Lung transplantation nowadays has become a therapeutic modality in the treatment of patients with a variety of end-stage lung diseases. Between July 1991 and December 1992, twelve patients received an isolated lung transplant (eight single lungs and four double lungs) at the University Hospitals of Leuven. The indication for transplantation was emphysema in five patients, pulmonary fibrosis in three, cystic fibrosis in three and primary pulmonary hypertension in one. There were four early, in-hospital deaths (30%): two from sepsis and multi-organ failure, one from anoxia following a bronchial dehiscence and another patient exsanguinated following stent insertion for a partial bronchial dehiscence. Three more patients have died during follow-up: two from chronic respiratory failure secondary to the development of obliterative bronchiolitis (one at 8 months and one at 17 months), and one from a late bronchovascular fistula 4 months following transplantation.
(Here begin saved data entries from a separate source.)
/-- Remove a block of a vat. -/
def State.removeBlock (s : State) (vat b : Nat) : State :=
  let v := s.vat vat
  let slots := (v.quires.filter (fun e => e.2.block = b)).map (·.1)
  let v1 := v.removeBlock b
  let v2 : Vat := if s.anyTile vat then { v1 with holder := v.holder } else v1
  ((s.dropLaneWaits vat slots).setVat vat v2).returnLent

/-- Partition p has a block or a tile in flight on the vat. -/
def State.hasBlock (s : State) (vat p : Nat) : Bool :=
  s.hasTile vat p || (s.vat vat).blocks.any (fun b => match s.launch b.2.launch with
    | some l => l.p = p
    | none => false)

/-- A vat's pre-emptions that name partitions without a block on it end (R314). -/
def State.dropPreempt (s : State) (vat : Nat) : State :=
  s.setVat vat { s.vat vat with preempt := (s.vat vat).preempt.filter (s.hasBlock vat) }

/-- Pre-emptions whose partition's last block has left the vat end, and each counts (R309 step 5, R312). -/
def State.settlePreempt (s : State) (vat : Nat) : State :=
  ((s.vat vat).preempt.filter (fun p => !s.hasBlock vat p)).foldl (fun (s : State) p => s.count .SCH_PREEMPTS_COUNT 1 p)
    (s.dropPreempt vat)

/-! ### The scope of a stop and the engines that hold its work -/

/-- The launch belongs to what a stop ends. -/
def State.inScope (s : State) (c : StopCause) (l : Launch) : Bool :=
  match c with
  | .queue p q => l.p = p && (match s.cmdOf l with
      | some id => (s.queue p q).any (fun x => x.id = id)
      | none => false)
  | .reclaim p => l.p = p
  | .fault p => l.p = p
  | .func _ _ => false

/-- The command belongs to what a stop ends. -/
def cmdInScope (c : StopCause) (x : Cmd) : Bool :=
  match c with
  | .queue p q => x.p = p && x.q = q
  | .reclaim p => x.p = p
  | .fault p => x.p = p
  | .func _ _ => false

/-- The partition of a stop, when it has one. -/
def StopCause.part : StopCause → Nat
  | .queue p _ => p
  | .reclaim p => p
  | .fault p => p
  | .func k _ => k

/-- The vats with blocks in scope. -/
def State.scopeVats (s : State) (c : StopCause) : List Nat :=
  (List.range 64).filter (fun n => (s.vat n).blocks.any (fun b => match s.launch b.2.launch with
    | some l => s.inScope c l
    | none => false))

/-- Handed commands without a status, in scope. -/
def State.scopeHanded (s : State) (c : StopCause) : List Cmd :=
  s.allCmds.filter (fun x => cmdInScope c x && x.phase = .handed && x.result.isNone)

/-- A render pass is in scope. -/
def passInScope (c : StopCause) (x : Pass) : Bool :=
  match c with
  | .queue p q => x.p = p && x.q = q
  | .reclaim p => x.p = p
  | .fault p => x.p = p
  | .func _ _ => false

/-- The member chips that hold work of a spanning partition (R315): for a queue, those with columns of its launches. -/
def State.scopeMembers (s : State) (c : StopCause) : List Nat :=
  if s.spanning c.part && s.homed c.part then
    (List.range 16).filter (fun m => m ≠ s.pos && bitAt (s.rd .FLT_MEMBERS_LIVE) m &&
      (match c with
        | .queue _ _ => s.ring.columns.any (fun e => e.2 = (m, 0) && (match s.launch (e.1 / 2 ^ 48) with
          | some l => s.inScope c l
          | none => false))
        | _ => (s.partVats c.part).any (fun v => v.1 = m)))
  else []
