-- ==== Sys2Proof/Machine/Claims.lean ====
section
/-!
DEFINITION. Run-time claims of shared resources (R41 to R47): CLAIM and RELEASE. One command is one request at
GLB_CLAIM_CTRL, or the same request by the management controller.
-/

namespace Sys2Proof.Machine

/-- The number of a requester in a BUSY status (R47). -/
def whoNumber : Requester → Nat
  | .mgc => 0
  | .pf => 1

/-- What a request selects (R45): the resources of the feature, the one that GPIO_SW names, or none: BAD_VALUE. -/
def claimTargets (f r : Nat) : Option (List Nat) :=
  let all := featureRes f
  if all = [] then none
  else if f = gpioSw then (if all.contains r then some [r] else none)
  else if r = 0xFF || all.contains r then some all
  else none

/-- The claim of a resource. -/
def State.claimOf (s : State) (r : Nat) : Option Claim := storeFind s.furn.claims r

/-- The first of a list of resources whose claim satisfies a test. -/
def State.heldBy (s : State) (rs : List Nat) (f : Claim → Bool) : Option (Nat × Claim) :=
  rs.findSome? (fun r => match s.claimOf r with
    | some c => if f c then some (r, c) else none
    | none => none)

/-- The status of a request that meets a held resource (R47). -/
def busyOf (x : Nat × Claim) : Nat := stBusy x.1 x.2.feature x.2.who

/-- The answer of a request: GLB_CLAIM_RESULT shows the PF's (R45). -/
def State.claimAnswer (s : State) (who : Requester) (st : Nat) : State :=
  match who with
  | .pf => s.wr .GLB_CLAIM_RESULT_STATUS st
  | .mgc => s

/-- The status of a claim (R44, R45), OK when nothing selected is held. -/
def State.claimStatus (s : State) (f r : Nat) : Nat :=
  match claimTargets f r with
  | none => stBadValue
  | some rs => match s.heldBy rs (fun _ => true) with
    | some x => busyOf x
    | none => stOk

/-- A claim takes every selected resource, or none of them (R45). -/
def State.claimReq (s : State) (who : Requester) (f r : Nat) : State :=
  let st := s.claimStatus f r
  let s1 := s.claimAnswer who st
  if st = stOk then
    { s1 with furn := { s1.furn with
        claims := ((claimTargets f r).getD []).foldl (fun m x => storePut x ⟨f, whoNumber who⟩ m) s1.furn.claims } }
  else s1

/-- The status of a release (R44, R45). -/
def State.releaseStatus (s : State) (who : Requester) (f r : Nat) : Nat :=
  match claimTargets f r with
  | none => stBadValue
  | some rs =>
    match s.heldBy rs (fun c => c.feature ≠ f) with
    | some x => busyOf x
    | none => match s.heldBy rs (fun _ => true) with
      | none => stFurnish 0x0B (f * 256)
      | some x =>
        if x.2.who = 0xFE then stFurnish 0x16 0
        else if x.2.who ≠ whoNumber who then busyOf x
        else stOk

/-- A released resource: a pin is a high-impedance input again, a timer stands (R45, R502). -/
def State.unclaim (s : State) (r : Nat) : State :=
  let s1 : State := { s with furn := { s.furn with claims := storeErase s.furn.claims r } }
  if r < 16 then
    (s1.wr .GLB_GPIO_OUT_OE (clearBit (s1.rd .GLB_GPIO_OUT_OE) r)).wr .GLB_GPIO_OUT_OUT
      (clearBit (s1.rd .GLB_GPIO_OUT_OUT) r)
  else if r = 0x12 then s1.wr .GLB_ZT2_COUNT 0
  else s1

/-- What stopping a feature ends beside its pins (R45): HOST_WDOG's pulse. -/
def State.stopFeature (s : State) (f : Nat) : State :=
  if f = 0x09 then { s with pins := { s.pins with wdogLow := false } }
  else s

/-- A release stops the feature and frees what was selected (R45). -/
def State.releaseReq (s : State) (who : Requester) (f r : Nat) : State :=
  let st := s.releaseStatus who f r
  let s1 := s.claimAnswer who st
  if st = stOk then (((claimTargets f r).getD []).foldl State.unclaim s1).stopFeature f else s1

/-- The requester can ask: the PF writes GLB_CLAIM_CTRL, whose fields take the request; the MGC runs. -/
def State.claimAsk (s : State) (who : Requester) (op f r : Nat) (act : State → State) : State :=
  match who with
  | .mgc => if s.live && s.mgc.booted then act s else s
  | .pf =>
    if s.pfWrites then
      act (((s.wr .GLB_CLAIM_CTRL_OP op).wr .GLB_CLAIM_CTRL_FEATURE f).wr .GLB_CLAIM_CTRL_RESOURCE r)
    else s

/-- CLAIM (R45). -/
def execClaim (who : Requester) (feature resource : BitVec 8) (s : State) : Host.Outcome State Fault Refusal :=
  .next (s.claimAsk who 1 feature.toNat resource.toNat (fun s => s.claimReq who feature.toNat resource.toNat))

/-- RELEASE (R45). -/
def execRelease (who : Requester) (feature resource : BitVec 8) (s : State) : Host.Outcome State Fault Refusal :=
  .next (s.claimAsk who 2 feature.toNat resource.toNat (fun s => s.releaseReq who feature.toNat resource.toNat))

/-- Every selected resource of the feature is held by it: the feature works (R44). -/
def State.featureOn (s : State) (f : Nat) : Bool :=
  featureRes f ≠ [] && (featureRes f).all (fun r => match s.claimOf r with
    | some c => c.feature = f
    | none => false)

end Sys2Proof.Machine
end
The overall actuarial one and two year-survival was 50.0% and 41.6% respectively. All patients discharged from hospital were oxygen free with an improved lung function and exercise capacity. We conclude that lung transplantation is a viable therapeutic option for selected patients with end-stage, irreversible lung disease. In our experience, the bronchial anastomosis remains an important keystone in the early success. Lung transplantation provides a good quality of life in patients free from infection and rejection. Nevertheless, chronic rejection resulting in obliterative bronchiolitis is a major problem in long-term survivors.

摘要

如今,肺移植已成为治疗各种终末期肺部疾病患者的一种治疗方式。1991年7月至1992年12月期间,12例患者在鲁汶大学医院接受了单肺移植(8例单肺移植和4例双肺移植)。移植的适应症为5例肺气肿、3例肺纤维化、3例囊性纤维化和1例原发性肺动脉高压。有4例早期院内死亡(30%):2例死于败血症和多器官功能衰竭,1例死于支气管裂开后的缺氧,另1例患者在因部分支气管裂开插入支架后失血过多。在随访期间又有3例患者死亡:2例死于闭塞性细支气管炎发展继发的慢性呼吸衰竭(1例在8个月时,1例在17个月时),1例在移植后4个月死于晚期支气管血管瘘。总体精算1年和2年生存率分别为50.0%和41.6%。所有出院患者均无需吸氧,肺功能和运动能力均有所改善。我们得出结论,肺移植对于选定的终末期、不可逆肺部疾病患者是一种可行的治疗选择。根据我们的经验,支气管吻合术仍然是早期成功的一个重要关键因素。肺移植为无感染和排斥反应的患者提供了良好的生活质量。然而,导致闭塞性细支气管炎的慢性排斥反应是长期存活者的一个主要问题。